BEGIN

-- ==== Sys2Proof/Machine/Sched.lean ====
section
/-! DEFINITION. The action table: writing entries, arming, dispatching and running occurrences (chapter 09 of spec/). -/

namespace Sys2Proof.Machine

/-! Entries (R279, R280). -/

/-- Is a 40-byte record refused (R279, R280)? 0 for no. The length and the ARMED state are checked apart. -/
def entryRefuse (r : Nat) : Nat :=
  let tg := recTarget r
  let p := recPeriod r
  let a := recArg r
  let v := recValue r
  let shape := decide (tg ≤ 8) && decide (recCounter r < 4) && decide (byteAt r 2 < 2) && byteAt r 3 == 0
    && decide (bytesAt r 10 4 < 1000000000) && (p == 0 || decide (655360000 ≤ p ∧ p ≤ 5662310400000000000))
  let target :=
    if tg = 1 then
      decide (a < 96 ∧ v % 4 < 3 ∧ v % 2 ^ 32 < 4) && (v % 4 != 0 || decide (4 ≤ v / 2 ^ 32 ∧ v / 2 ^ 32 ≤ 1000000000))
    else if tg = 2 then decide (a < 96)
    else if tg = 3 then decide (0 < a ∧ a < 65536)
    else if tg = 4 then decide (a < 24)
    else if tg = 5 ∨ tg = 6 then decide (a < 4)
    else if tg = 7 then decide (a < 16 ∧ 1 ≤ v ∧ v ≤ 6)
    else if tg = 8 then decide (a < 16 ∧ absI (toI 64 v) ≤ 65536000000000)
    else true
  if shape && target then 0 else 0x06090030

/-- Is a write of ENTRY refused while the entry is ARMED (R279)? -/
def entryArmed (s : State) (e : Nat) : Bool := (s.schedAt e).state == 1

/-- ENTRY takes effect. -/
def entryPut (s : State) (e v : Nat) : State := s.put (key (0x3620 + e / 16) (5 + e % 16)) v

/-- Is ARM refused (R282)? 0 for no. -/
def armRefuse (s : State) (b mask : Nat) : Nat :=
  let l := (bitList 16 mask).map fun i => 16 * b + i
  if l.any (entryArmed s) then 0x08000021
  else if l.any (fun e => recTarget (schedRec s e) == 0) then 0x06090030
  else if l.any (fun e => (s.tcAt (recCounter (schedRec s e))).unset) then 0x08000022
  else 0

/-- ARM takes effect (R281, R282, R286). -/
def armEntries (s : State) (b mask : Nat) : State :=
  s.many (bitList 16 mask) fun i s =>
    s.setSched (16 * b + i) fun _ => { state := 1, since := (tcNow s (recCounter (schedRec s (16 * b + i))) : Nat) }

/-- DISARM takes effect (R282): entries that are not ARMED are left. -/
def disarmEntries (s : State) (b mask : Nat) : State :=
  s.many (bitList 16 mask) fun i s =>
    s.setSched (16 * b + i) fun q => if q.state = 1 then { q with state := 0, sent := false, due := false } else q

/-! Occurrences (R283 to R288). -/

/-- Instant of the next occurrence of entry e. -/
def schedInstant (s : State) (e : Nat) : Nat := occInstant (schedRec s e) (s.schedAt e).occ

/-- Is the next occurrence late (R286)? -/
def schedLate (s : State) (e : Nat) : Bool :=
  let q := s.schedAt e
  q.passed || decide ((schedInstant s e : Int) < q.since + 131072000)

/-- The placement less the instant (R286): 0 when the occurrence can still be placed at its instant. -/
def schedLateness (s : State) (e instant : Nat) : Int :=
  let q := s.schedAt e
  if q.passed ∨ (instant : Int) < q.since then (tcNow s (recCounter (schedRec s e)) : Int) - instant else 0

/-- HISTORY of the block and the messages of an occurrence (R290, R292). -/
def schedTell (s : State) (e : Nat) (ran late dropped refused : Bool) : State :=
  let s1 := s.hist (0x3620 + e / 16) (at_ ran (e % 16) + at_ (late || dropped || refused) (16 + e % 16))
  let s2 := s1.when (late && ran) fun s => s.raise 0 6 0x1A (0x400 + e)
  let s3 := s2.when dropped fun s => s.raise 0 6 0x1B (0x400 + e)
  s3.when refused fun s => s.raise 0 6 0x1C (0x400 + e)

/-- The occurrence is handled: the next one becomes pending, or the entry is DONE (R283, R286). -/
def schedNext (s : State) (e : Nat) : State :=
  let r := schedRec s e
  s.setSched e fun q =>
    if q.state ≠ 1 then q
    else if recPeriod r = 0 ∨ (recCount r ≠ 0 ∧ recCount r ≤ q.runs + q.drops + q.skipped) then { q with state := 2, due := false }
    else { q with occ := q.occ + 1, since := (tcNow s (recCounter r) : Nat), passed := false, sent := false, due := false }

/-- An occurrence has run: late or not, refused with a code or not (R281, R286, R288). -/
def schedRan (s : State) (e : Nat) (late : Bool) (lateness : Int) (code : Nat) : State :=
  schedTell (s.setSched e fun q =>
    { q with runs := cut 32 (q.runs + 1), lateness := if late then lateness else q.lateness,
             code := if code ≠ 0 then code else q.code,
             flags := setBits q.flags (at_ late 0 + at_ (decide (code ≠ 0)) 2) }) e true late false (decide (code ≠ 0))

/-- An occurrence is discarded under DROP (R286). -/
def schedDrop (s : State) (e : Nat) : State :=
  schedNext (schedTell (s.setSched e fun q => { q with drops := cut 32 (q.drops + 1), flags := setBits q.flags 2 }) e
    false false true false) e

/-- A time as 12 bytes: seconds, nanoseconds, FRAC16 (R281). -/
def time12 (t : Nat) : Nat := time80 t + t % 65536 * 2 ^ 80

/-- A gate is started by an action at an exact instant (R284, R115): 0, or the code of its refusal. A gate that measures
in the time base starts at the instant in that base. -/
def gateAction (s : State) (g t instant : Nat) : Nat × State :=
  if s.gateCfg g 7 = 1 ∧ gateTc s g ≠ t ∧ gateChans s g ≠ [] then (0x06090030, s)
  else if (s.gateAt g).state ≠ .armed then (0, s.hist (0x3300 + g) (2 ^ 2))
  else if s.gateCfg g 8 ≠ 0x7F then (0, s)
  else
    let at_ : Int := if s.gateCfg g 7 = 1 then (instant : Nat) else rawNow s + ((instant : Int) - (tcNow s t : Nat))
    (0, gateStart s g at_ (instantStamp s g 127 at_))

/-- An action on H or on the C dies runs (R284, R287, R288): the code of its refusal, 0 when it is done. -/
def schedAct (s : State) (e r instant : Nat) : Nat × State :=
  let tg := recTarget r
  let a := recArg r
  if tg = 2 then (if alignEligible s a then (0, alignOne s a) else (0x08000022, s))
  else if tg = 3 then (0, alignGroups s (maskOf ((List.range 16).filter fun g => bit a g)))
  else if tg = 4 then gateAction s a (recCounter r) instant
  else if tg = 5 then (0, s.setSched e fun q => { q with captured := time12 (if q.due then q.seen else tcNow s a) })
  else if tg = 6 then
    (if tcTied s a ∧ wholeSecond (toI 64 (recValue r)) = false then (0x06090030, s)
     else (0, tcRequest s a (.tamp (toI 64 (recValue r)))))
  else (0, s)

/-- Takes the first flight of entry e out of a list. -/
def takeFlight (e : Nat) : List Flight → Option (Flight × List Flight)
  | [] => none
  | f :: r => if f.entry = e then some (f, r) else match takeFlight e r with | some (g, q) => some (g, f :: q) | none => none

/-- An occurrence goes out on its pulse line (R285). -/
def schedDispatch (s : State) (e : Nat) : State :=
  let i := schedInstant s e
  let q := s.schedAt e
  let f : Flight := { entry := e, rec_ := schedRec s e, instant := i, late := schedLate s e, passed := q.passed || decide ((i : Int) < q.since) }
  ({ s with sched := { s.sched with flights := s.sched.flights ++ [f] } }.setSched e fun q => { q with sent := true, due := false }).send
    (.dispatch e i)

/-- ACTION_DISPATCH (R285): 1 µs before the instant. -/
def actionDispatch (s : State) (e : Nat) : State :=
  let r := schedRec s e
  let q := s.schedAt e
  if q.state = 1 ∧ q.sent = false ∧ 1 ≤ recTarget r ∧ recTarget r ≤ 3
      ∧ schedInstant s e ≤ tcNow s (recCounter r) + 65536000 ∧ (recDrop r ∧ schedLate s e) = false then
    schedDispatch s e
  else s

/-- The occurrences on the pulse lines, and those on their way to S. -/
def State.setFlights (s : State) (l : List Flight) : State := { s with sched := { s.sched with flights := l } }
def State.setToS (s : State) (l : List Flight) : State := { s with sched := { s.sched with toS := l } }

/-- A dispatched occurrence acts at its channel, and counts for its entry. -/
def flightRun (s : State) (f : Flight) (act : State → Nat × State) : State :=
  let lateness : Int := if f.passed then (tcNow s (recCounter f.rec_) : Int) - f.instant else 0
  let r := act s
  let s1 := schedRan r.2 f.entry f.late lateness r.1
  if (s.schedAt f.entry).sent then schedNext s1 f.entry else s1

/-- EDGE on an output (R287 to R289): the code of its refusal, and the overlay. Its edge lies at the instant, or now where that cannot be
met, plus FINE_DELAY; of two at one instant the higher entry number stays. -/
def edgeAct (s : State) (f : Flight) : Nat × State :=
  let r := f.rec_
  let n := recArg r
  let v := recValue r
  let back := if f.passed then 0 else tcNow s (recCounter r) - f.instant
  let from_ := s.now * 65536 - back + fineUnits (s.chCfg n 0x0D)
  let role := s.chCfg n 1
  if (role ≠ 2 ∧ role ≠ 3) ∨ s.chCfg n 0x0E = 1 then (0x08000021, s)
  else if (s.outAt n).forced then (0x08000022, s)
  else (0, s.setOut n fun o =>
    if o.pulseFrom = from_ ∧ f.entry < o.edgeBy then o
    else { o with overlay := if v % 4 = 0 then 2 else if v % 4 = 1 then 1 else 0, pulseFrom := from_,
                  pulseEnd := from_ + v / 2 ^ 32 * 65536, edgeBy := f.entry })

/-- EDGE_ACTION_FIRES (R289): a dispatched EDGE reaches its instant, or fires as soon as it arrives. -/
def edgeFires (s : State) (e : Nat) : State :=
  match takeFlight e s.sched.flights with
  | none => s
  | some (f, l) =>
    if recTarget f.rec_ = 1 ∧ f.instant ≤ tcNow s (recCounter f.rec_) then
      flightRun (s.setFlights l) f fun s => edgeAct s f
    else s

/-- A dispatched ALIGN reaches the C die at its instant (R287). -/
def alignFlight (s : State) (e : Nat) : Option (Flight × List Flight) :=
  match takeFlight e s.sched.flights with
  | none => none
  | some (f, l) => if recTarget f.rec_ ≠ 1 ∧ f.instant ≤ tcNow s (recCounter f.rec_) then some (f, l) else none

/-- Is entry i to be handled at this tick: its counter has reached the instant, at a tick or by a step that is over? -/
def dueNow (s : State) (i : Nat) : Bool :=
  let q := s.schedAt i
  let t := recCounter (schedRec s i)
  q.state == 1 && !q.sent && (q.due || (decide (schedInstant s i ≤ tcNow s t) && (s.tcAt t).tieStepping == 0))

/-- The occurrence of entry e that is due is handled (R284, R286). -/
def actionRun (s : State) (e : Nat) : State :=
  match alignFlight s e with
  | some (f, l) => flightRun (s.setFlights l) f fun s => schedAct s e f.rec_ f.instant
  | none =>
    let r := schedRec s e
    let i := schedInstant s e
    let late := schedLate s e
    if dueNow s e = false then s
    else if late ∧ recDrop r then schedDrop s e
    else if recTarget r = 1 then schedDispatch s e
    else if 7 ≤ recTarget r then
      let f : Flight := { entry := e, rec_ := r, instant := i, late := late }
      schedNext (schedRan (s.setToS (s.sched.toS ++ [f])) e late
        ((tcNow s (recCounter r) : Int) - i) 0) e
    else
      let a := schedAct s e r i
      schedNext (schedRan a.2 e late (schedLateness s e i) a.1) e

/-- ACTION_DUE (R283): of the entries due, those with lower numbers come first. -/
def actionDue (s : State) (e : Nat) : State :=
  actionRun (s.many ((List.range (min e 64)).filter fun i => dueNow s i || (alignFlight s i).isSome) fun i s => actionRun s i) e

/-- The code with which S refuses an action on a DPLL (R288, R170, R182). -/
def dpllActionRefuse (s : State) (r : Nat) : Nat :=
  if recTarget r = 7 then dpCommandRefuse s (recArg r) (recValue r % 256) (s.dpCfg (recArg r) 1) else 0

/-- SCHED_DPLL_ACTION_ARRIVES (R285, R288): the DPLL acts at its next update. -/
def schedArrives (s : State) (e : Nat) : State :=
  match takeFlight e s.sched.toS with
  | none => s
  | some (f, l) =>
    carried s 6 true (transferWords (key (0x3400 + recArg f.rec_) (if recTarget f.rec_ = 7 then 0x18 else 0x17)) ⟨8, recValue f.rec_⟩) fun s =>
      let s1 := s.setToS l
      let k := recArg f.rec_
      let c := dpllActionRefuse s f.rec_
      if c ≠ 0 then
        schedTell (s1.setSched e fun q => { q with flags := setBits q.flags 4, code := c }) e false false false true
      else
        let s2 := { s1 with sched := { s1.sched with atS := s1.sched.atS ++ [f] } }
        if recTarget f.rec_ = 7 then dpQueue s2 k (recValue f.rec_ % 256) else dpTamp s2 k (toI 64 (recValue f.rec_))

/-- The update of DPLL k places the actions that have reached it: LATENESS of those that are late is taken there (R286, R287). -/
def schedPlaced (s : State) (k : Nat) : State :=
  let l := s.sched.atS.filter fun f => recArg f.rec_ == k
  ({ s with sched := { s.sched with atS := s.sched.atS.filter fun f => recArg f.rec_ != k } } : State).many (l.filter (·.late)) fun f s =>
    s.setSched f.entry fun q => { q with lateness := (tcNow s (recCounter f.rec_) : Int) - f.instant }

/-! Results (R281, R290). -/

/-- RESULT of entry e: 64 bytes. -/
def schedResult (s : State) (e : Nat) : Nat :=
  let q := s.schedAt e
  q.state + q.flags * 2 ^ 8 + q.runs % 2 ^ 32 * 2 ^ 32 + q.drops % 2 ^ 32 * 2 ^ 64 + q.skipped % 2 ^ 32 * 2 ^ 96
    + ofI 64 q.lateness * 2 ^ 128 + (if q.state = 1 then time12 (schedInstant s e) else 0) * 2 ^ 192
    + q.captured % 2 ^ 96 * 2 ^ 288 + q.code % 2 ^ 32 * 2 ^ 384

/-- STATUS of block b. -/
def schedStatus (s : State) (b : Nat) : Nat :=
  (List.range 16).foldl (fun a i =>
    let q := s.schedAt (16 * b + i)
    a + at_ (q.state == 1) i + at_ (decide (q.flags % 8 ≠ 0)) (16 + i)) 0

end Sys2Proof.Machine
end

END
BEGIN

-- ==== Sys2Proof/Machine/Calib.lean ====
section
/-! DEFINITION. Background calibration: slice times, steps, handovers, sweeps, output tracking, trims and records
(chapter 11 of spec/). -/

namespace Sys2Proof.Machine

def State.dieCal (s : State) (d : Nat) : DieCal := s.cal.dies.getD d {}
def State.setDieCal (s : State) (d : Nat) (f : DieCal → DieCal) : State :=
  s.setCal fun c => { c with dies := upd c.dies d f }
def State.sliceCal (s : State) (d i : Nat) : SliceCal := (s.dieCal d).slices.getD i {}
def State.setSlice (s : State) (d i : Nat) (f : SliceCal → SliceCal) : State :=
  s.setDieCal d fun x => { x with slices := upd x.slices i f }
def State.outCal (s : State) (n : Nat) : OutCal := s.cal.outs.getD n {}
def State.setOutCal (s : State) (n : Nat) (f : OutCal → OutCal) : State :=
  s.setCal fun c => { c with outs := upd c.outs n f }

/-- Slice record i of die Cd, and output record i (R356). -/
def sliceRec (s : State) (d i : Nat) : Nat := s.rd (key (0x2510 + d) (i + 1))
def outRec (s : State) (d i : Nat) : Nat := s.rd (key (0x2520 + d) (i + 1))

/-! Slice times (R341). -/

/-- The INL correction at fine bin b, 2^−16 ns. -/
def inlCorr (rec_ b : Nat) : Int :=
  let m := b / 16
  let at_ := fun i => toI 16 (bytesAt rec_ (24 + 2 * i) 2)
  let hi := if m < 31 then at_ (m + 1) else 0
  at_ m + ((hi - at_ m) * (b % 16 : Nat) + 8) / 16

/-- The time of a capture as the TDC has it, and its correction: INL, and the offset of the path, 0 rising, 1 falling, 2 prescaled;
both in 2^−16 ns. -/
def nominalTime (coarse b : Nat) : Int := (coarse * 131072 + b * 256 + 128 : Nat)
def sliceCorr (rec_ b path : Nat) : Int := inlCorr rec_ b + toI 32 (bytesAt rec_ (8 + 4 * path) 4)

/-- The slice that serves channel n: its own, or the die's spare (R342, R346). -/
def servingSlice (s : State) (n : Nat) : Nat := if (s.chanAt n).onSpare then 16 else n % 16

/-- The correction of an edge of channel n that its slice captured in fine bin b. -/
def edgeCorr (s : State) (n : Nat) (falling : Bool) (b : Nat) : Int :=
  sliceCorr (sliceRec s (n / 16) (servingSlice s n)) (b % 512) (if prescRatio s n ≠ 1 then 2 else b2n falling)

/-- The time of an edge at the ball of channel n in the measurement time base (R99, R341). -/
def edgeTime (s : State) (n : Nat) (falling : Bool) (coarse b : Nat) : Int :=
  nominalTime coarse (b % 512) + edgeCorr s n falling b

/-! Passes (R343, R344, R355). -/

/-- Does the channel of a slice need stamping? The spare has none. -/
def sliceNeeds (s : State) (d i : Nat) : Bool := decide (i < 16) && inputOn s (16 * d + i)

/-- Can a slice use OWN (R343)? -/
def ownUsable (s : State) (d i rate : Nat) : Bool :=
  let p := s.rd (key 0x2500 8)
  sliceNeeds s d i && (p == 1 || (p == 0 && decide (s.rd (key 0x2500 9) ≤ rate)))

END

## [Work instruction]
Please say how many lines in the records above contain the string "sliceCorr", giving no other words.

## [Answer section]
2